Your second point is interesting; yes, TWA's ALPA MEC (while being manipulated and subverted by ALPA national) could have declined to waive scope & rights to LPPs requiring neutral, binding 3rd party arbitration. AA's CEO Carty stated if that was done---AA would walk away from the deal. Many of our MEC's hard-liners wanted to refuse to give this up---but were outvoted. I would have refused---and taken my chances as a stand-alone airline. Let the chips fall where they may, knowing what I know now.

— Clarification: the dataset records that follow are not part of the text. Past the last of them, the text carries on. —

-- ==== Sys2Proof/Machine/Operands.lean ====
section
/-! DEFINITION. The operands a payload carries (R166, R168), field by field, and the named values their codes stand for. -/

namespace Sys2Proof.Machine

/-! ### Named values of codes -/

def nestOfByte (b : Byte) : Option Nest :=
  if b = 0 then some .a else if b = 1 then some .b else none

def laneOfByte (b : Byte) : Option LaneId :=
  if h : b.toNat < 4 then some ⟨b.toNat, h⟩ else none

def pickerOfByte (b : Byte) : Option PickerId :=
  if h : b.toNat < 2 then some ⟨b.toNat, h⟩ else none

def bayOfByte (b : Byte) : Option BayId :=
  if h : b.toNat < 8 then some ⟨b.toNat, h⟩ else none

def slotOfNat (n : Nat) : Option SlotId :=
  if h : n < 8 then some ⟨n, h⟩ else none

def boolOfByte (b : Byte) : Option Bool :=
  if b = 0 then some false else if b = 1 then some true else none

def roleOfByte (b : Byte) : Option Role :=
  match b.toNat with
  | 0 => some (.lane 0) | 1 => some (.lane 1) | 2 => some (.lane 2) | 3 => some (.lane 3)
  | 4 => some (.picker 0) | 5 => some (.picker 1) | 6 => some .elevator | 7 => some .table
  | _ => none

def workPosOfByte (b : Byte) : Option WorkPos :=
  if b = 0 then some .a else if b = 1 then some .b else if b = 2 then some .moving else none

def jawsOfByte (b : Byte) : Option Jaws :=
  if b = 0 then some .opened else if b = 1 then some .closed else none

def recoveryOfByte (b : Byte) : Option RecoveryMode :=
  if b = 0 then some .latch else if b = 1 then some .auto else none

def govModeOfByte (b : Byte) : Option GovMode :=
  if b = 0 then some .yield else if b = 1 then some .trip else none

def behaviourOfByte (b : Byte) : Option Behaviour :=
  if b = 0 then some .note else if b = 1 then some .stopNew else if b = 2 then some .park
  else if b = 3 then some .ignore else none

/-- The outcome of a CUT-DONE (R166). -/
inductive CutOutcome where
  | complete | aborted | bitBroken
  deriving DecidableEq, Repr

def outcomeOfByte (b : Byte) : Option CutOutcome :=
  if b = 1 then some .complete else if b = 2 then some .aborted else if b = 3 then some .bitBroken else none

/-! ### Fields of payloads. Numbers are read as naturals, named fields as their bytes. -/

/-- The number at item byte `n`. -/
def byteNat (p : Payload) (n : Nat) : Nat := (payloadByte p n).toNat

/-- The number at item bytes `n` and `n + 1`. -/
def halfNat (p : Payload) (n : Nat) : Nat := (payloadHalf p n).toNat

/-- The three-byte number at item byte `n` (R167: W and L). -/
def wearNat (p : Payload) (n : Nat) : Nat := (p.extractLsb' (8 * (n - 4)) 24).toNat

namespace Operand

-- CUT, GRIP, CUT-DONE: byte 4 the nest, byte 5 the tab or board
def nest (p : Payload) : Byte := payloadByte p 4
def index (p : Payload) : Nat := byteNat p 5
-- CUT
def cutFeed (p : Payload) : Nat := halfNat p 6
def cutPath (p : Payload) : Half := payloadHalf p 8
-- SPIN
def spinSpeed (p : Payload) : Nat := halfNat p 4
-- FEED
def feedPercent (p : Payload) : Nat := byteNat p 4
-- CUT-DONE
def cutOutcome (p : Payload) : Byte := payloadByte p 6
def cutLoad (p : Payload) : Nat := byteNat p 7
def cutLength (p : Payload) : Nat := halfNat p 8
-- LANE-STATE
def reportSpeed (p : Payload) : Nat := halfNat p 4
def reportLoad (p : Payload) : Nat := byteNat p 6
def reportFault (p : Payload) : Option Bool := boolOfByte (payloadByte p 7)
-- GRIP-STATE
def gripJaws (p : Payload) : Option Jaws := jawsOfByte (payloadByte p 4)
def gripSensed (p : Payload) : Option Bool := boolOfByte (payloadByte p 5)
-- TABLE-STATE
def vacuumA (p : Payload) : Nat := byteNat p 4
def vacuumB (p : Payload) : Nat := byteNat p 5
def position (p : Payload) : Option WorkPos := workPosOfByte (payloadByte p 6)
-- BAY-STATE
def present (p : Payload) (b : BayId) : Bool := (payloadByte p 4).getLsbD b.val
-- PLACE-DONE
def placeBay (p : Payload) : Byte := payloadByte p 4
def placeFirst (p : Payload) : Byte := payloadByte p 5
def placeSensed (p : Payload) : Option Bool := boolOfByte (payloadByte p 6)

-- requests: byte 4 names the record, where the request names one
def lane (p : Payload) : Option LaneId := laneOfByte (payloadByte p 4)
def picker (p : Payload) : Option PickerId := pickerOfByte (payloadByte p 4)
def bay (p : Payload) : Option BayId := bayOfByte (payloadByte p 4)
def slot (p : Payload) : Option SlotId := slotOfNat (byteNat p 4)
def nestNamed (p : Payload) : Option Nest := nestOfByte (payloadByte p 4)
-- STATUS-READ, LANE-READ, RECIPE-READ, BAY-READ, BOARD-READ: the part or selector
def statusPart (p : Payload) : Byte := payloadByte p 4
def part (p : Payload) : Byte := payloadByte p 5
def boardPart (p : Payload) : Byte := payloadByte p 6
def selected (p : Payload) : Nat := byteNat p 6
-- ROLE-SET
def role (p : Payload) : Option Role := roleOfByte (payloadByte p 4)
def roleAddress (p : Payload) : Byte := payloadByte p 5
-- TIMING-SET
def settingName (p : Payload) : Byte := payloadByte p 4
def settingValue (p : Payload) : Nat := halfNat p 5
-- ALERT-MASK and LOCK
def mask (p : Payload) : Byte := payloadByte p 4
def recipeLock (p : Payload) : Option Bool := boolOfByte (payloadByte p 4)
def limitLock (p : Payload) : Option Bool := boolOfByte (payloadByte p 5)
-- LANE-CONFIG
def activation (p : Payload) : Option Bool := boolOfByte (payloadByte p 5)
def recoveryMode (p : Payload) : Option RecoveryMode := recoveryOfByte (payloadByte p 6)
def cutTimeout (p : Payload) : Nat := halfNat p 7
def spinDownTimeout (p : Payload) : Nat := halfNat p 9
def autoWait (p : Payload) : Nat := halfNat p 11
-- GOVERNOR-SET
def govMode (p : Payload) : Option GovMode := govModeOfByte (payloadByte p 5)
def govLevel (p : Payload) : Nat := byteNat p 6
def loadMask (p : Payload) : Nat := halfNat p 7
def coolDown (p : Payload) : Nat := halfNat p 9
def restore (p : Payload) : Nat := halfNat p 11
-- LIFE-SET, WEAR-PRESET, BIT-CHANGE
def behaviour (p : Payload) : Option Behaviour := behaviourOfByte (payloadByte p 5)
def warnLevel (p : Payload) : Nat := wearNat p 6
def lifeLimit (p : Payload) : Nat := wearNat p 9
def presetValue (p : Payload) : Nat := (p.extractLsb' 8 32).toNat
def bitId (p : Payload) : Half := payloadHalf p 5
-- RECIPE-OPEN
def openBoards (p : Payload) : Nat := byteNat p 5
def openTabs (p : Payload) : Nat := halfNat p 6
def openOption (p : Payload) : Option Bool := boolOfByte (payloadByte p 8)
-- NEST-LOAD
def loadSlot (p : Payload) : Option SlotId := slotOfNat (byteNat p 5)
def loadSerial (p : Payload) : Half := payloadHalf p 6
def loadMarked (p : Payload) (i : Nat) : Bool := decide (i < 64) && (p.extractLsb' 32 64).getLsbD i
-- BAY-CONFIG and BAY-PRESET
def bayKind (p : Payload) : Byte := payloadByte p 5
def bayVariant (p : Payload) : Nat := byteNat p 6
def baySlots (p : Payload) : Nat := byteNat p 7
def bayPitch (p : Payload) : Nat := byteNat p 8
def bayDir (p : Payload) : Byte := payloadByte p 9
def bayCapacity (p : Payload) : Nat := halfNat p 6
def fillCount (p : Payload) : Nat := halfNat p 5

/-! The packed templates of RECIPE-BOARDS and RECIPE-TABS: byte 4 holds the slot and the count, bytes 5 to 15 one string of 88 bits. -/

def packedSlot (p : Payload) : Option SlotId := slotOfNat (p.extractLsb' 0 4).toNat
def packedCount (p : Payload) : Nat := (p.extractLsb' 4 3).toNat

/-- `w` bits of the string from bit `lo`; bit 0 of the string is bit 0 of byte 5. -/
def stringBits (p : Payload) (lo w : Nat) : Nat := (p.extractLsb' (8 + lo) w).toNat

end Operand

/-- A board template as an item carries it (R168). -/
structure RawBoard where
  index : Nat
  hold : Nat
  variant : Nat
  height : Nat
  deriving DecidableEq, Repr

/-- A tab template as an item carries it (R168). -/
structure RawTab where
  number : Nat
  board : Nat
  cap : Nat
  deriving DecidableEq, Repr

def rawBoard (p : Payload) (k : Nat) : RawBoard :=
  { index := Operand.stringBits p (26 * k) 6, hold := Operand.stringBits p (26 * k + 6) 3,
    variant := Operand.stringBits p (26 * k + 9) 8, height := Operand.stringBits p (26 * k + 17) 9 }

def rawTab (p : Payload) (k : Nat) : RawTab :=
  { number := Operand.stringBits p (22 * k) 8, board := Operand.stringBits p (22 * k + 8) 6,
    cap := Operand.stringBits p (22 * k + 14) 8 }

/-- The templates an item carries: those up to the stated count, three or four at the most. -/
def rawBoards (p : Payload) : List RawBoard := (List.range (min 3 (Operand.packedCount p))).map (rawBoard p)

def rawTabs (p : Payload) : List RawTab := (List.range (min 4 (Operand.packedCount p))).map (rawTab p)

/-! ### Rewriting and building payloads -/

/-- The payload with the `k` bytes at item byte `n` rewritten to a number, every other byte unchanged. -/
def withField (p : Payload) (n k v : Nat) : Payload :=
  let lo := 2 ^ (8 * (n - 4))
  let hi := 2 ^ (8 * (n - 4) + 8 * k)
  BitVec.ofNat 96 (p.toNat % lo + (v % 2 ^ (8 * k)) * lo + (p.toNat / hi) * hi)

/-- R43: the CUT item with its feed field rewritten. -/
def withFeed (it : Item) (feed : Nat) : Item := { it with payload := withField it.payload 6 2 feed }

/-- R117: the SPIN item with its speed rewritten. -/
def withSpeed (it : Item) (speed : Nat) : Item := { it with payload := withField it.payload 4 2 speed }

/-- R123: the FEED item with its percent rewritten. -/
def withPercent (it : Item) (percent : Nat) : Item := { it with payload := withField it.payload 4 1 percent }

/-- R88: the PLACE item with the run written into its bay, first slot and span fields. -/
def withRun (it : Item) (d : Destination) : Item :=
  { it with payload := withField (withField (withField it.payload 4 1 d.bay.val) 5 1 d.first) 6 1 d.span }

/-- R139: the item voided in place. -/
def voidItem (it : Item) (code : RefusalCode) : Item :=
  { it with kind := Kind.void, payload := payloadOf ([it.kind, code.code] ++ halfBytes it.tag) }

/-- An order item the DG740 builds for a station: tag FFFFh (R141), payload bytes it does not name 0 (R166). -/
def builtItem (a : Station) (kind : Byte) (fields : List Byte) : Item :=
  { addr := addrByte a, kind := kind, tag := 0xFFFF, payload := payloadOf fields }

end Sys2Proof.Machine
end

I ask you all: If US and USAPA stated they'd agree to buy AA and all assets, then merge the two seniority lists, but to proceed APA/APFA & TWU had to give up all LPPs and scope,
what would you all do? Hang your hat on Horton's 1113 term sheet? Your leaders seem to think US & Parker is the better bet.
Eaglefly is incorrect stating
"Based on TWA's situation (3 months operating cash), it was felt that the career expectations weren't there..." . That wasn't true, and (3) offers were on the table for our MEC Chairman to consider at that time. #1 was AMR's purchase of all of TWA's assets after TWA declared chapter 11; #2 was a large code-share and equity swap with AmericaWest, which was given a thumbs-up by most on Wall Street; #3 was a cash infusion by Boeing, management replaced by J Alix (turnaround specialists). There
were other options, and TWA had more than '3 months of cash' left with which to operate.